»»

-- ==== Sys2Proof/Machine/Contexts.lean ====
section
/-! DEFINITION. Rollout contexts (chapter 7): records, lifecycle, prefix sharing, parking, decode-step opens, the
readers and hold of a bank. -/

namespace Sys2Proof.Machine

/-! ### Records (R208) -/

/-- The record of a context; FREE records are not kept. -/
def Core.ctx (c : Core) (n : Nat) : Ctx := KMap.getD c.roll.ctxs n {}

/-- A record as its 256 bytes (Table 7.1). -/
def Ctx.bytes (x : Ctx) : List Byte :=
  let stop (i : Nat) : List Byte := toLE 4 (x.stops.getD i 0)
  toLE 1 x.state ++ toLE 1 x.endReason ++
  toLE 1 ((if x.pin then 1 else 0) + (if x.forced then 2 else 0) + (if x.changed then 4 else 0)) ++
  toLE 1 x.cMax ++ toLE 1 x.pool ++ toLE 1 x.fmt ++ toLE 1 x.stopCount ++ toLE 1 0 ++ toLE 8 x.list ++
  toLE 8 x.prompt ++ toLE 4 x.promptLen ++ toLE 4 x.pos ++ toLE 4 x.limit ++ toLE 4 x.last ++ toLE 4 x.inUse ++
  toLE 4 x.startVer ++ toLE 4 x.node ++ toLE 4 x.shared ++ toLE 4 x.temp ++ toLE 4 x.topP ++ toLE 4 x.minP ++
  toLE 2 x.topK ++ toLE 2 0 ++ ((List.range 8).flatMap stop) ++ toLE 8 x.seed ++ toLE 8 x.ledBase ++
  toLE 4 x.ledCap ++ toLE 4 x.ledCount ++ toLE 8 x.parkBase ++ toLE 4 x.parked ++ toLE 4 x.steps ++
  toLE 4 x.proposed ++ toLE 4 x.accepted ++ toLE 8 x.openTime ++ bytesAt x.tag 0 32 ++ List.replicate 64 0

/-- The fields of an image that are yours (R208). -/
def Ctx.ofImage (b : List Byte) : Ctx :=
  let f (o n : Nat) : Nat := numAt b o n
  { pin := bitAt (f 2 1) 0, cMax := f 3 1, pool := f 4 1, fmt := f 5 1, stopCount := f 6 1, list := f 8 8
    prompt := f 16 8, promptLen := f 24 4, limit := f 32 4, temp := f 56 4, topP := f 60 4, minP := f 64 4
    topK := f 68 2, stops := (List.range 8).map fun i => f (72 + 4 * i) 4, seed := f 104 8, ledBase := f 112 8
    ledCap := f 120 4, parkBase := f 128 8, tag := bytesAt b 160 32 }

/-- Write a record in one write (R214). An injected error of detector 0x0B shows at the write: one bit is corrected, two
make the record BROKEN (R234). -/
def Core.setCtx (c : Core) (n : Nat) (x : Ctx) : Core :=
  let put (c : Core) (x : Ctx) : Core :=
    { c with roll := { c.roll with
        ctxs := if x.state = 0 then KMap.erase c.roll.ctxs n else KMap.set c.roll.ctxs n x } }
  match c.inject 0x0B n 0 with
  | (none, c) => put c x
  | (some p, c) =>
    if singleBit p then (put c x).bump 0x6890 0x13 1
    else (put c { x with state := 6 }).raise { code := 0x6040, source := srcOf 0x15 0, inj := true }

/-- Write a TARGET result (R231). -/
def Core.sampleResult (c : Core) (a last pos n acc st : Nat) : Core :=
  c.lput a (toLE 4 last ++ toLE 4 pos ++ toLE 1 n ++ toLE 1 acc ++ toLE 1 st ++ toLE 5 0)

/-- The ledger entries of a sampled context are acknowledged: its record in one write, then its result (R214). A context
that stopped STEPPING meanwhile keeps its record. (log 163: DESIGN CHOICE) -/
def Core.finishSample (c : Core) (e : SampleEnd) : Core :=
  let x := c.ctx e.ctx
  let y := e.next
  let c' := if x.state ≠ 2 then c
    else c.setCtx e.ctx { x with
      state := y.state, endReason := y.endReason, changed := y.changed, pos := y.pos, last := y.last
      ledCount := y.ledCount, steps := y.steps, proposed := y.proposed, accepted := y.accepted }
  let st := if x.state ≠ 2 ∨ (c'.ctx e.ctx).state = 6 then 0x10 else if y.endReason = 0 then 1 else 2
  if c'.live e.d == c.live e.d then (c'.sampleResult e.res y.last y.pos e.emitted e.accepted st).owe c (.desc e.d) else c'

/-- Samples whose ledger entries have been acknowledged go on (R214). -/
def Core.finishSamples (c : Core) : Core :=
  let ready (e : SampleEnd) : Bool := c.acknowledged (.desc e.d)
  (c.roll.ends.filter ready).foldl Core.finishSample
    { c with roll := { c.roll with ends := c.roll.ends.filter fun e => !ready e } }

/-- The address of a context record in the tile store (Table 10.8). -/
def ctxAddr (n : Nat) : Nat := tsBase + 0x05000000 + 256 * n

/-- A record is read: a poisoned word of it makes it BROKEN, a FREE one too (R234, R333). (log 143: DEDUCED) -/
def Core.ctxRead (c : Core) (n : Nat) : Core :=
  if c.poisoned (ctxAddr n) 256 then
    ({ c with roll := { c.roll with ctxs := KMap.set c.roll.ctxs n { c.ctx n with state := 6 } } }.clearPoison
      (ctxAddr n) 256).raise { code := 0x6040, source := srcOf 0x15 0 }
  else c

/-- Is a context in the middle of a PARK or RESUME? -/
def Core.ctxHeld (c : Core) (n : Nat) : Bool :=
  c.roll.parks.any (fun p => p.2 == n) || c.roll.resumes.any (fun r => r.ctx == n && c.live r.d)

/-- Must a descriptor that passes issue now wait for one that passed it earlier and has not yet acted on the record: a
PARK or RESUME under way, or an op that waits for the step to close (R211)? -/
def Core.ctxBusy (c : Core) (n : Nat) : Bool := c.ctxHeld n || c.roll.waits.any (fun w => w.ctx == n)

/-! ### Banks' readers and the hold (R215, R216) -/

def Core.bank (c : Core) (b : Nat) : Bank := KMap.getD c.stp.banks b {}

def Core.setBank (c : Core) (b : Nat) (x : Bank) : Core :=
  { c with stp := { c.stp with banks := KMap.set c.stp.banks b x } }

/-- The NEWEST bank. -/
def Core.newest (c : Core) : Option Nat := [0, 1].find? fun b => (c.bank b).state == 1

/-- How often a context counts as a reader of a bank: once in each of the two groups it is in (R215). -/
def Core.reads (c : Core) (b : Nat) (x : Ctx) : Nat :=
  (if x.state == 2 && x.bank == b then 1 else 0) +
  (if x.pin && (1 ≤ x.state && x.state ≤ 4) && (c.bank b).holds && x.startVer == (c.bank b).version then 1 else 0)

/-- The reader count of a bank. -/
def Core.readers (c : Core) (b : Nat) : Nat := (c.roll.ctxs.map fun p => c.reads b p.2).sum

/-- The bank's PIN contexts follow from now on (R216). -/
def Core.forceFollow (c : Core) (b : Nat) : Core :=
  let v := (c.bank b).version
  let hit (x : Ctx) : Bool := x.pin && x.startVer == v
  let n := (c.roll.ctxs.filter fun p => hit p.2).length
  let c := { c with
    roll := { c.roll with ctxs := c.roll.ctxs.map fun (p : Nat × Ctx) =>
      (p.1, if hit p.2 then { p.2 with pin := false, forced := true } else p.2) }
    stp := { c.stp with tail := c.stp.tail.map fun (s : StepSlot) => { s with forced := s.forced + n } } }
  (c.bump 0x6890 0xE n).raise { code := 0x6033, source := srcOf 0x15 0 }

/-- The hold limit passes (R216). -/
def execHoldLimitExpiry : State → Res :=
  lift fun _ c =>
    match c.roll.hold with
    | some (b, t, false) =>
      if c.readers b = 0 then c
      else ({ c with roll := { c.roll with hold := some (b, t, true) } }).forceFollow b
    | _ => c

/-- A bank request that finds readers starts the hold; a limit of 0 forces at once. -/
def Core.startHold (c : Core) (b : Nat) : Core :=
  if c.readers b = 0 then c
  else if c.obj 0x6230 0 = 0 then ({ c with roll := { c.roll with hold := some (b, c.now, true) } }).forceFollow b
  else { c with roll := { c.roll with hold := some (b, c.now, false) } }

/-! ### Context ops (R211, R231, R232) -/

def ctxSrc : Nat := srcOf 0x15 0

def Desc.ctxNo (x : Desc) : Nat := x.f 16 2
def Desc.op (x : Desc) : Nat := x.f 18 1

/-- The checks of R232 for type 0x61. -/
def ctxChecks (x : Desc) : List (Bool × Nat × Nat × Nat) :=
  let op := x.op
  [(x.f 19 1 == 0, 0x6030, 19, x.f 19 1),
   ((bytesAt x.bytes 40 24).all (· == 0), 0x6030, 40, x.f 40 4),
   (1 ≤ op && op ≤ 9, 0x6030, 18, op),
   (if op = 9 then x.ctxNo == 0 else decide (x.ctxNo < 16384), 0x6030, 16, x.ctxNo),
   (op == 7 || x.f 20 4 == 0, 0x6030, 20, x.f 20 4),
   (if op = 1 then x.f 24 8 % 64 == 0 else x.f 24 8 == 0, 0x6030, 24, x.f 24 4),
   (x.f 32 8 != 0 && x.f 32 8 % 16 == 0, 0x6030, 32, x.f 32 4)]

/-- An op ends: its result is written (R231); a refusal is logged (R232). (log 49: DEDUCED) -/
def Core.opEnds (c : Core) (d status value : Nat) : Core :=
  match c.desc? d with
  | none => c
  | some x =>
    let st := if x.op = 9 then 0 else (c.ctx x.ctxNo).state
    let a := x.f 32 8
    match c.lbad a 16 with
    | some e => c.rejectAccess d ctxSrc 32 e
    | none =>
      let c := c.lput a (toLE 1 status ++ toLE 1 st ++ toLE 2 0 ++ toLE 4 value ++ toLE 8 c.now)
      let c := if (0x20 ≤ status ∧ status ≤ 0x23) ∨ status = 0x26 then
          c.raise { code := 0x6038, source := ctxSrc, d := some d }
        else c
      c.workDone d

/-- An op that returns no value: the field's value stands nowhere in the manual, a free value (log 4: DESIGN CHOICE). -/
def Core.opDone (c : Core) (d status : Nat) : Core :=
  let (v, c) := c.draw (2 ^ 32)
  c.opEnds d status v

/-- May an op on a context pass issue: nothing that passed earlier is still to act, save that ABORT_STEP ends the step
that ops wait for, and FLUSH_PREFIX acts on no record (R211). -/
def Core.ctxTurn (c : Core) (op n : Nat) : Bool :=
  if op = 9 then true
  else if op = 8 ∧ (c.ctx n).state = 2 then !c.ctxHeld n else !c.ctxBusy n

/-- Issue an op; `ready` says whether it need not wait. The record is read as it passes. -/
def Core.ctxIssue (c : Core) (dev : Dev) (d op : Nat) (ready : Desc → Bool) (body : Desc → Core → Core) : Core :=
  match c.desc? d with
  | none => c
  | some x =>
    let mine := x.op == op || (op == 1 && !(1 ≤ x.op && x.op ≤ 9))
    if mine ∧ ready x ∧ c.ctxTurn x.op x.ctxNo then
      c.issue dev d [0x61] (fun _ => []) fun x c =>
        c.checked d ctxSrc (ctxChecks x) fun c => body x (if x.op = 9 then c else c.ctxRead x.ctxNo)
    else c

/-! ### OPEN (R209, R219) -/

/-- Are the image's own fields acceptable (status 0x21 otherwise)? Bytes of fields that are not yours are ignored
(R208). -/
def Core.imageFields (c : Core) (b : List Byte) : Bool :=
  let x := Ctx.ofImage b
  let t := f32 x.temp
  let p := f32 x.topP
  let mp := f32 x.minP
  let one : Num := .ofNat 1
  x.pool ≤ 3 &&
  1 ≤ x.cMax && x.cMax ≤ 8 && [0x81, 0x82, 0x83, 0x08].contains x.fmt && x.stopCount ≤ 8 &&
  1 ≤ x.promptLen && x.promptLen < x.limit && x.limit ≤ 1048576 &&
  !t.nonFinite && !(Num.lt t (.zero false)) &&
  !p.nonFinite && Num.lt (.zero false) p && !(Num.lt one p) && (!(Num.lt p one) || 1 ≤ x.topK) &&
  !mp.nonFinite && !(Num.lt mp (.zero false)) && Num.lt mp one && x.topK ≤ 1024 &&
  x.ledBase % 16 == 0 && 1 ≤ x.ledCap && c.inPart 8 x.ledBase (16 * x.ledCap) && x.parkBase % 4096 == 0 &&
  (x.stops.take x.stopCount).all (· < 2 ^ 18) && c.poolOn x.pool && c.poolFits x.pool x.fmt

/-- Is the image acceptable with what it points to: its list's capacity and its final prompt token? -/
def Core.imageOk (c : Core) (b : List Byte) : Bool :=
  let x := Ctx.ofImage b
  c.imageFields b && x.limit ≤ c.listCap x.list * 32 && c.lnum (x.prompt + 4 * (x.promptLen - 1)) 4 < 2 ^ 18

/-- The tokens of a prompt block. -/
def Core.promptBlk (c : Core) (prompt b : Nat) : List Nat := (List.range 32).map fun i => c.lnum (prompt + 128 * b + 4 * i) 4

/-- What the lookup has matched so far: blocks, the deepest entry, and its hash. -/
structure Match where
  n : Nat
  node : Nat
  hash : Nat
  deriving DecidableEq, Repr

««

- [Exercise brief]: Scan the entries for lines holding the string "some", then copy every one of them.

- [The answer]:
  | (some p, c) =>
    | some (b, t, false) =>
      else ({ c with roll := { c.roll with hold := some (b, t, true) } }).forceFollow b
  else if c.obj 0x6230 0 = 0 then ({ c with roll := { c.roll with hold := some (b, c.now, true) } }).forceFollow b
  else { c with roll := { c.roll with hold := some (b, c.now, false) } }
  | some x =>
    | some e => c.rejectAccess d ctxSrc 32 e
          c.raise { code := 0x6038, source := ctxSrc, d := some d }
  | some x =>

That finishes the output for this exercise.